Step 1) Take chicken breasts out of the freezer, let them thaw in your fridge for 24hrs.

Step 2) Take chicken and rub thoroughly with barbecue rub. It is OK if the chicken is still partially frozen. Place chicken on a plate, cover with tin foil, and put it back into the fridge for at least 8 hours.



Next, shuck your ears of corn and place into a Ziplock freezer bag. Drizzle with olive oil (about 1-2 tablespoons), and add salt, pepper, and smoked paprika. Toss/rub the corn to thoroughly coat each ear, then let that sit for about an hour in your fridge.


Pre-heat your grill on medium high heat and coat your grill with non-stick cooking spray. Place the chicken breasts and the corn on the grill. Cook the chicken for 5-7 minutes per side, brushing the grilled side with the barbecue sauce after each flip.

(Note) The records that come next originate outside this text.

/-- CLEAR ALARM clears a set latch, hands the derived lamp to the room of the door node, and offers ALARM_CLEARED; SET NODE MODE
sets the mode and its mark, or the kept mode of a RELEASED node, and restarts the held-open timer where the mode becomes NORMAL
with the door OPEN.
UNLATCH NODE queues a remote GRANT on a line that is not STOPPED and has fewer than 8 outstanding, sets the grant outstanding with
no holder, notes the last entry time of a room whose own door it is, and offers ENTRY_GRANTED with REMOTE. A node of kind NONE or
MINIBAR and a paired CONNECT_DOOR are CONFLICT, a STOPPED line STATE, a full line LIMIT. A mode byte that is not NORMAL, PASSAGE or
SECURED is BAD_PARAM. (That ALARM_CLEARED carries the node alone and the record of UNLATCH
NODE no room is the model's choice, log entry 10; that no held-open timer starts at a MINIBAR, and elsewhere only on the change to
NORMAL, is log entry 21.) -/
def Obligations.NodeCommands : Prop :=
  (∀ (n : NodeAddr) (m : KeptMode) (more : List Byte) (s : State), s.takes .service →
    let nd := s.node n
    (nd.config.configured = true → nd.latch = true → ∃ t : State,
      exec (.clearAlarm .service (uNode n ++ more)) s = .next
        ((offer { kind := .alarmCleared, cls := .notice, time := s.now, node := some n } t).done .service .clearAlarm []) ∧
      t = { s with nodes := t.nodes, lamps := t.lamps } ∧ t.node n = { nd with latch := false } ∧
      (∀ k : NodeAddr, k ≠ n → t.node k = s.node k) ∧
      ∀ r : RoomIx, t.lamp r = if s.doorRoom n = some r then
        { s.lamp r with primary := { (s.lamp r).primary with alarm := decide (nd.door = .forced ∨ nd.door = .heldOpen) } }
        else s.lamp r) ∧
    (nd.config = .none → exec (.clearAlarm .service (uNode n ++ more)) s = .next (s.refused .service .clearAlarm .conflict)) ∧
    (nd.config.configured = true → nd.latch = false →
      exec (.clearAlarm .service (uNode n ++ more)) s = .next (s.refused .service .clearAlarm .state)) ∧
    (nd.config.configured = true → (nd.config.isMinibar = true → m ≠ .passage) →
      (∀ k, nd.mode = .released k → exec (.setNodeMode .service (uNode n ++ u8 m.mode.name.code ++ more)) s = .next
        ((s.modNode n fun y => { y with mode := .released m }).done .service .setNodeMode [])) ∧
      (nd.mode.isReleased = false → ∃ t : State,
        exec (.setNodeMode .service (uNode n ++ u8 m.mode.name.code ++ more)) s = .next (t.done .service .setNodeMode []) ∧
        t = { s with nodes := t.nodes, lines := t.lines } ∧
        t.node n = { nd with
          mode := m.mode, modePending := true
          heldOpen := if m = .normal ∧ nd.mode ≠ .normal ∧ nd.door = .opened ∧ nd.config.isMinibar = false then
              some { expiry := s.supply.elapsed + nd.heldOpenLimit * 32768, limit := nd.heldOpenLimit } else nd.heldOpen } ∧
        (∀ k : NodeAddr, k ≠ n → t.node k = s.node k) ∧ (∀ l : LineIx, l ≠ n.line → t.line l = s.line l) ∧
        ((s.line n.line).exchange = none → t.lines = s.lines))) ∧
    (nd.config = .none ∨ (nd.config.isMinibar = true ∧ m = .passage) →
      exec (.setNodeMode .service (uNode n ++ u8 m.mode.name.code ++ more)) s = .next (s.refused .service .setNodeMode .conflict)) ∧
    (∀ b : Byte, b ≠ 0 → b ≠ 1 → b ≠ 3 →
      exec (.setNodeMode .service (uNode n ++ [b] ++ more)) s = .next (s.refused .service .setNodeMode .badParam))) ∧
  (∀ (n : NodeAddr) (more : List Byte) (s : State), s.takes .service →
    let paired : Prop := ∃ r q, (s.node n).config = .connectDoor r ∧ (s.room r).pairing = some ⟨q, n⟩
    ((s.node n).config.isDoor = true → ¬ paired →
      (s.line n.line).state ≠ .stopped → s.outstanding n.line < 8 → ∃ t : State,
      exec (.unlatchNode .service (uNode n ++ more)) s = .next
        ((offer { kind := .entryGranted, cls := .routine, time := s.now, node := some n,
                  reason := some (.verdict .remote) } t).done .service .unlatchNode []) ∧
      t = { s with nodes := t.nodes, lines := t.lines, rooms := t.rooms } ∧
      t.line n.line = { s.line n.line with verdicts := (s.line n.line).verdicts ++
        [{ addr := n.addr, verdict := ⟨.grant, .remote⟩, card := none, key := none, remote := true }] } ∧
      (∀ l : LineIx, l ≠ n.line → t.line l = s.line l) ∧
      t.node n = { s.node n with grant := some { time := s.now.getD 0, holder := .none, since := s.supply.elapsed } } ∧
      (∀ k : NodeAddr, k ≠ n → t.node k = s.node k) ∧
      ∀ r : RoomIx, t.room r = if (s.node n).config = .roomDoor r ∧ (s.room r).doorNode = some n then
        { s.room r with lastEntry := s.now.or (s.room r).lastEntry } else s.room r) ∧
    ((s.node n).config = .none ∨ (s.node n).config.isMinibar = true ∨ paired →
      exec (.unlatchNode .service (uNode n ++ more)) s = .next (s.refused .service .unlatchNode .conflict)) ∧
    ((s.node n).config.isDoor = true → ¬ paired → (s.line n.line).state = .stopped →
      exec (.unlatchNode .service (uNode n ++ more)) s = .next (s.refused .service .unlatchNode .state)) ∧
    ((s.node n).config.isDoor = true → ¬ paired → (s.line n.line).state ≠ .stopped → 8 ≤ s.outstanding n.line →
      exec (.unlatchNode .service (uNode n ++ more)) s = .next (s.refused .service .unlatchNode .limit)))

Cook the chicken for 20-25 minutes, then take off the grill and cover with foil to let rest about 5 minutes. While grilling the chicken, periodically turn the corn to get an even char, about every 5 minutes or so to your desired doneness.





Enjoy and let me know what you think!

Tuesday, April 24, 2012

Cheesy Breakfast Hash

Based on a previous post, I retract a previous statement that I made. I could eat BREAKFAST all day, every day forever and ever. Barbecue comes in at a close second, but breakfast always comes first. One of the first things I really learned how to cook well was eggs, and I just branched out from there. In a celebratory fashion (Kelly and I closed on our first home today), I decided to combine some of my favorite breakfast items in a yummy dish. There are four main components to this dish: Bacon, Eggs, Hash Browns, and Cheese sauce. 


First, the bacon. 


1/2 lb bacon (about half the package)
1 baking sheet (one that has edges or a rim)
1-2 layers aluminum foil


I know how blasphemous this sounds, but I almost never make bacon in a frying pan anymore unless I am using the bacon grease to cook something else. When I need to make bacon quickly, I follow these steps:


1) Place 1-2 layers of aluminum foil on a baking sheet. 
2)Place one layer of bacon, about six to eight strips, onto the sheet. Place the sheet of bacon in the oven. 
3)Turn the oven to BAKE @ 400 degrees for 15-18 minutes depending on the thickness of your bacon. 


DO NOT PREHEAT THE OVEN. You want to make sure you put the bacon in a cold oven, it helps the bacon to cook evenly. Once it's done, you will want to set it aside on a plate with paper towels.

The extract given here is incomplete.